Exercise goal: Up to and including the line with "use: a pass", please reproduce the lines below exactly, beginning with the first.

Exercise inputs:
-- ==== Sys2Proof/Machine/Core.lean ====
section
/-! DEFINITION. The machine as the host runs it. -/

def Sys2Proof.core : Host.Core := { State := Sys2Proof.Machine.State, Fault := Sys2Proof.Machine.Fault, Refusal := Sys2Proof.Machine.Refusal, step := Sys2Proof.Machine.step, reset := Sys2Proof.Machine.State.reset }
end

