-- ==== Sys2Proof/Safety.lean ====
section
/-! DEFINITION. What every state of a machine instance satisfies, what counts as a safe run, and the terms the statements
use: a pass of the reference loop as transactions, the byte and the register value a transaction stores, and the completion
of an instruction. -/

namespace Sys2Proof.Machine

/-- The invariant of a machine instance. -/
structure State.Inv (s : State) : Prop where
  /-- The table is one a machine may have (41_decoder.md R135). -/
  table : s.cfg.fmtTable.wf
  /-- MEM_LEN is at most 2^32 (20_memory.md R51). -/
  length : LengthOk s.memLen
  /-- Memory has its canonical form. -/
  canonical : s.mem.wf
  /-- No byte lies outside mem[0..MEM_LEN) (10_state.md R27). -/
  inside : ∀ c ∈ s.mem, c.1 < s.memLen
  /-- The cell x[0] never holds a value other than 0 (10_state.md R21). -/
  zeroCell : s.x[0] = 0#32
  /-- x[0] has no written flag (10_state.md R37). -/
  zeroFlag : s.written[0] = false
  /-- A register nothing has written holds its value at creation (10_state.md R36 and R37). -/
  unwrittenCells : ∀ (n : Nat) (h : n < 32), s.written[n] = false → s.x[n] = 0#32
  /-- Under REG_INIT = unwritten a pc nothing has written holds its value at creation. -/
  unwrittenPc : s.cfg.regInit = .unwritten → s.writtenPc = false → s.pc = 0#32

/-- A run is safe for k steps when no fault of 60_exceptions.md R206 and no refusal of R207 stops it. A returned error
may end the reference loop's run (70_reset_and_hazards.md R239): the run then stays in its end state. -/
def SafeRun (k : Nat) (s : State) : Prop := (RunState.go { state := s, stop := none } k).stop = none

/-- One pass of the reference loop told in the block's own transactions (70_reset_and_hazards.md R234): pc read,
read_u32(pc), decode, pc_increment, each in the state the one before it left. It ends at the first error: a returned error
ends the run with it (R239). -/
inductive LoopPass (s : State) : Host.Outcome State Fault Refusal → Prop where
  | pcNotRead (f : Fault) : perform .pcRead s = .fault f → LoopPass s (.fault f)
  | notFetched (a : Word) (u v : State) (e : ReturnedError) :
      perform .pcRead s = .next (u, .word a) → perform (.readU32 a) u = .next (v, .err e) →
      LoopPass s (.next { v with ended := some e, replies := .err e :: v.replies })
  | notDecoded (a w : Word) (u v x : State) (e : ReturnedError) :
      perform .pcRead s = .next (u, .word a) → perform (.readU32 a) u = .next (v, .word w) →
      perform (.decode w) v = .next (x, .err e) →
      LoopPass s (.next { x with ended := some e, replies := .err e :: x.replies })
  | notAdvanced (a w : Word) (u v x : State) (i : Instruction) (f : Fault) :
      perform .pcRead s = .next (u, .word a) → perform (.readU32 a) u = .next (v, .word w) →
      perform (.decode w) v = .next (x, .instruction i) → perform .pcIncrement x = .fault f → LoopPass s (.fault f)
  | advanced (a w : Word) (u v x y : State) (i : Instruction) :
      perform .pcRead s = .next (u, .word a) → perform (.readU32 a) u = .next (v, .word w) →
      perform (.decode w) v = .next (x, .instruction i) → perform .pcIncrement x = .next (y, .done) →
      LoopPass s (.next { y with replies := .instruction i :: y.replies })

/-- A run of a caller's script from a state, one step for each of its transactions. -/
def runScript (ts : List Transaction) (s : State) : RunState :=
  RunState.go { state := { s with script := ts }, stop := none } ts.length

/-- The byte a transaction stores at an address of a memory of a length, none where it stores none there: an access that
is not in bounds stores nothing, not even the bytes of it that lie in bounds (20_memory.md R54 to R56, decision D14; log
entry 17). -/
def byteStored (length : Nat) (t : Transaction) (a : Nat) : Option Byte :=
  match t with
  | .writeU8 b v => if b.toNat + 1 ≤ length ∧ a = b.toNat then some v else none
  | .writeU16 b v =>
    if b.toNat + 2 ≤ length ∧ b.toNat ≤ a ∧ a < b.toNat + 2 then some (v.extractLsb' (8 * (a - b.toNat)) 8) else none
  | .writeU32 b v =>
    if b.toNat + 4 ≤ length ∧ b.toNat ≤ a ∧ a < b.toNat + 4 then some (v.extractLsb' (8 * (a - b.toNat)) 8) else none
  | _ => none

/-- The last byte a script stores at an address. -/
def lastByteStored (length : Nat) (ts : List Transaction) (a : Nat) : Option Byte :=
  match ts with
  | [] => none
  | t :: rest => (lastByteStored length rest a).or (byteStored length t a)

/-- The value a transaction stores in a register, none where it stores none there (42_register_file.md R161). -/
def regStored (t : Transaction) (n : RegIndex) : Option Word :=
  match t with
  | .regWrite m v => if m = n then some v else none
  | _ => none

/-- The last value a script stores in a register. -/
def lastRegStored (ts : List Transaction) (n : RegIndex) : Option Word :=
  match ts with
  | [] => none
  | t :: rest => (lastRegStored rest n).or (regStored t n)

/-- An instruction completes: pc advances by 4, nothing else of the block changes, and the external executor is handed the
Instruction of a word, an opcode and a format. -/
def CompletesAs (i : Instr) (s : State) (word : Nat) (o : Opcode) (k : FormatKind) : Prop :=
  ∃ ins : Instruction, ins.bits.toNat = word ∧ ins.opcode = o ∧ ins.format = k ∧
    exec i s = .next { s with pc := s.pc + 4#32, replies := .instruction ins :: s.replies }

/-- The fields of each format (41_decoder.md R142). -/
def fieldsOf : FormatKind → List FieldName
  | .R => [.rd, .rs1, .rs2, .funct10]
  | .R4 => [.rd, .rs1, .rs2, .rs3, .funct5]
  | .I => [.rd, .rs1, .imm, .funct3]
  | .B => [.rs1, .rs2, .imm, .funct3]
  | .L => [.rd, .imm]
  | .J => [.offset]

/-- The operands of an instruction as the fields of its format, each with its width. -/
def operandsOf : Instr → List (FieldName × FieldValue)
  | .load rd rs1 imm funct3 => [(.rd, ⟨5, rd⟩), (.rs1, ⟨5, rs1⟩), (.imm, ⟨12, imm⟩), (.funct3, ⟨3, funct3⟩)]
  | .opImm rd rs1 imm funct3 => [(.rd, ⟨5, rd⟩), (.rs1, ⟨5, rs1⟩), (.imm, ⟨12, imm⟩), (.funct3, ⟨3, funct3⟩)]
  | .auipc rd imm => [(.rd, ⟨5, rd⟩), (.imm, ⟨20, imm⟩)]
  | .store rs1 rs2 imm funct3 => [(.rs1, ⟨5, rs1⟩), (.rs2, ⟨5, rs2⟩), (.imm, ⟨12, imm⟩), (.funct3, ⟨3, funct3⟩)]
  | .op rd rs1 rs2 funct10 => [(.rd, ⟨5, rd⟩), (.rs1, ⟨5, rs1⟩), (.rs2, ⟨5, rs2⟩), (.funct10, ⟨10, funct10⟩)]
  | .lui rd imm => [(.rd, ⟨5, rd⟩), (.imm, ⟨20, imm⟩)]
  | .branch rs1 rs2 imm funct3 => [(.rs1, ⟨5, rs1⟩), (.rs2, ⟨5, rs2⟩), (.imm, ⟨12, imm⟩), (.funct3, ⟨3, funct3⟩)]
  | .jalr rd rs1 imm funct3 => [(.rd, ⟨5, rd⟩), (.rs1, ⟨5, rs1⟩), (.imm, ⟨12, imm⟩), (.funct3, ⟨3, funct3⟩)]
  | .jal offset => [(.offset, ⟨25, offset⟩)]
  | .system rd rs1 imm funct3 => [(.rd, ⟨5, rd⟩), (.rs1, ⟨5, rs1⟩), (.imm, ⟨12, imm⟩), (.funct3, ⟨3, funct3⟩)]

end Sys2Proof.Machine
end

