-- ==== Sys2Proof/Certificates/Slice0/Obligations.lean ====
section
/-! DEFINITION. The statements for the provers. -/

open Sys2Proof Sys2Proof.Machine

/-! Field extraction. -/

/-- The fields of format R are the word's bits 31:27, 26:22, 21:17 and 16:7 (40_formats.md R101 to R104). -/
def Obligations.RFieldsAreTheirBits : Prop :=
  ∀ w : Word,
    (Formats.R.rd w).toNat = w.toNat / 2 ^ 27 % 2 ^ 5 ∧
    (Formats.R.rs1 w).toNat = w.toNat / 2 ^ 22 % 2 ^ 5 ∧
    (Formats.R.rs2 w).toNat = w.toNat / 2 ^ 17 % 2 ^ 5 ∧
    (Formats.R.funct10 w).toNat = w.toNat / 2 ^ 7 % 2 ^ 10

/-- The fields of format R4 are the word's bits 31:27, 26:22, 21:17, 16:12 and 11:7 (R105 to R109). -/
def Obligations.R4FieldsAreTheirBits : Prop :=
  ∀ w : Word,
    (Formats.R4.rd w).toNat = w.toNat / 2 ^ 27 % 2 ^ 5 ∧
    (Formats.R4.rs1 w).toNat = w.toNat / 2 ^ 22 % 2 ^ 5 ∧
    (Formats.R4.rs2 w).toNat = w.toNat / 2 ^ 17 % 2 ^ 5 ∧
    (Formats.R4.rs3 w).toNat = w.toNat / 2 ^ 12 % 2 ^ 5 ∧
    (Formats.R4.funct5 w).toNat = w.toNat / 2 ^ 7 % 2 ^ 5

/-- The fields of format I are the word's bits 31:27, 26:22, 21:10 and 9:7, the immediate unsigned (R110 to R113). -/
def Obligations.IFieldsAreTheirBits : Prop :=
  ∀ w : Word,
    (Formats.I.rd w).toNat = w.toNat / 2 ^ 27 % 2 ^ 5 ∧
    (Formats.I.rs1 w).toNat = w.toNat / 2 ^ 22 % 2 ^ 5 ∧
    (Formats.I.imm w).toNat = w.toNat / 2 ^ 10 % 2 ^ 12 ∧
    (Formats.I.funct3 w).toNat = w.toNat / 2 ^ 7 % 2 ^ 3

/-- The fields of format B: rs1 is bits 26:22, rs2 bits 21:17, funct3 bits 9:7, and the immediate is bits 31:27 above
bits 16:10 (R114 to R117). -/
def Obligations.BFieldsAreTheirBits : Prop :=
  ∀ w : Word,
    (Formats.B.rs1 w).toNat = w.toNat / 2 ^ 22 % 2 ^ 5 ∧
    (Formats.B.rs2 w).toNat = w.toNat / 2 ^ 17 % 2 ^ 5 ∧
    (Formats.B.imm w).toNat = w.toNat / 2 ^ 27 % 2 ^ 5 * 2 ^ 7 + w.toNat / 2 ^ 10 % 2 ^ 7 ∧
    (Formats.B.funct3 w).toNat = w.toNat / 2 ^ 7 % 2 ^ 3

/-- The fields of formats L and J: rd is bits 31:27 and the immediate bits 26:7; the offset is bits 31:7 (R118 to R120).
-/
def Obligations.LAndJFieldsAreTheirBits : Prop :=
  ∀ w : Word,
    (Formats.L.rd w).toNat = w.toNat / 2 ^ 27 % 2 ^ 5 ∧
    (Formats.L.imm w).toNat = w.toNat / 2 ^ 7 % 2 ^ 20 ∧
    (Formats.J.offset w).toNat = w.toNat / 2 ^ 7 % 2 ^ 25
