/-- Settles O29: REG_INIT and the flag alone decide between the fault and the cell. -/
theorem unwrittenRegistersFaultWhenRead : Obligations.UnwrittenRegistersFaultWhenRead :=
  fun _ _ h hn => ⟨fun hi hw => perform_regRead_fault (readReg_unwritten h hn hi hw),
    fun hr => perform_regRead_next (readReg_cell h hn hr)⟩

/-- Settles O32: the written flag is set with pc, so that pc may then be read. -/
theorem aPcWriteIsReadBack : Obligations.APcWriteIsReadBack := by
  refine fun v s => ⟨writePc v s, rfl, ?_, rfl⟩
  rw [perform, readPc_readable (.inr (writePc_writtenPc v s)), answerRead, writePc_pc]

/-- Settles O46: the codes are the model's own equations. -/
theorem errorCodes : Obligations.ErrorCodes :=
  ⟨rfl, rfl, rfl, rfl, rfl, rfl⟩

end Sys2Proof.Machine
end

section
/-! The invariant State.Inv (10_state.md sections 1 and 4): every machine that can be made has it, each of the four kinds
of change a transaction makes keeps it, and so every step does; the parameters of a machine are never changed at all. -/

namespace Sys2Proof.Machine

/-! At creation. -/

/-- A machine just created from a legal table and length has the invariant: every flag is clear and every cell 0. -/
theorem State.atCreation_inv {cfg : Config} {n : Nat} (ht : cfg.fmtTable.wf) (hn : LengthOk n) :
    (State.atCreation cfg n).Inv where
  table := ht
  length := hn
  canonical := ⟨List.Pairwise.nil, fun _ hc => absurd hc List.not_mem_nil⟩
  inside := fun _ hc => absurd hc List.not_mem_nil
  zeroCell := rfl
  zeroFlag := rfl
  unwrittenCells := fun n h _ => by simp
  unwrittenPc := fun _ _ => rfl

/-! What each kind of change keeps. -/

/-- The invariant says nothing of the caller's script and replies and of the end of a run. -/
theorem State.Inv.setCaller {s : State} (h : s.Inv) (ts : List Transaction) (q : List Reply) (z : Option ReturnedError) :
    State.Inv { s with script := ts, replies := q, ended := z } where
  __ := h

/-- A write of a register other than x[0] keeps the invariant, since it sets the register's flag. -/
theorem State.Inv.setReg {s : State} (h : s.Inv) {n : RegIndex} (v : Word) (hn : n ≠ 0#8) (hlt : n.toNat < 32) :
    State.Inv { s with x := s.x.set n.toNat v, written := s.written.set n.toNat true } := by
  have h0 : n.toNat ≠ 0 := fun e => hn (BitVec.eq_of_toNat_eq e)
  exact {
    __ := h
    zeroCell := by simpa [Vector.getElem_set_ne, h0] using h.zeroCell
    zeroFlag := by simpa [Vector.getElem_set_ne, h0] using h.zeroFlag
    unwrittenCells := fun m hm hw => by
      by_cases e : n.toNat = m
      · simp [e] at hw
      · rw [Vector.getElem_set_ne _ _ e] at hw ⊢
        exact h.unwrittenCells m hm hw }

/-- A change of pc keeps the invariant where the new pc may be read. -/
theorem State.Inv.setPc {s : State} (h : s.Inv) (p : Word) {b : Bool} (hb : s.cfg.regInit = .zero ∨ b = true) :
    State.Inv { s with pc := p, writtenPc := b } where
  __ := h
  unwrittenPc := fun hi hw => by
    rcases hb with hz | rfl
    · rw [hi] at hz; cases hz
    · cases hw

Written answer:
-- ==== Sys2Proof/Machine/Core.lean ====
section
/-! DEFINITION. The machine as the host runs it. -/

def Sys2Proof.core : Host.Core := { State := Sys2Proof.Machine.State, Fault := Sys2Proof.Machine.Fault, Refusal := Sys2Proof.Machine.Refusal, step := Sys2Proof.Machine.step, reset := Sys2Proof.Machine.State.reset }
end

-- ==== Sys2Proof/Safety.lean ====
section
/-! DEFINITION. What every state of a machine instance satisfies, what counts as a safe run, and the terms the statements
use: a pass of the reference loop as transactions, the byte and the register value a transaction stores, and the completion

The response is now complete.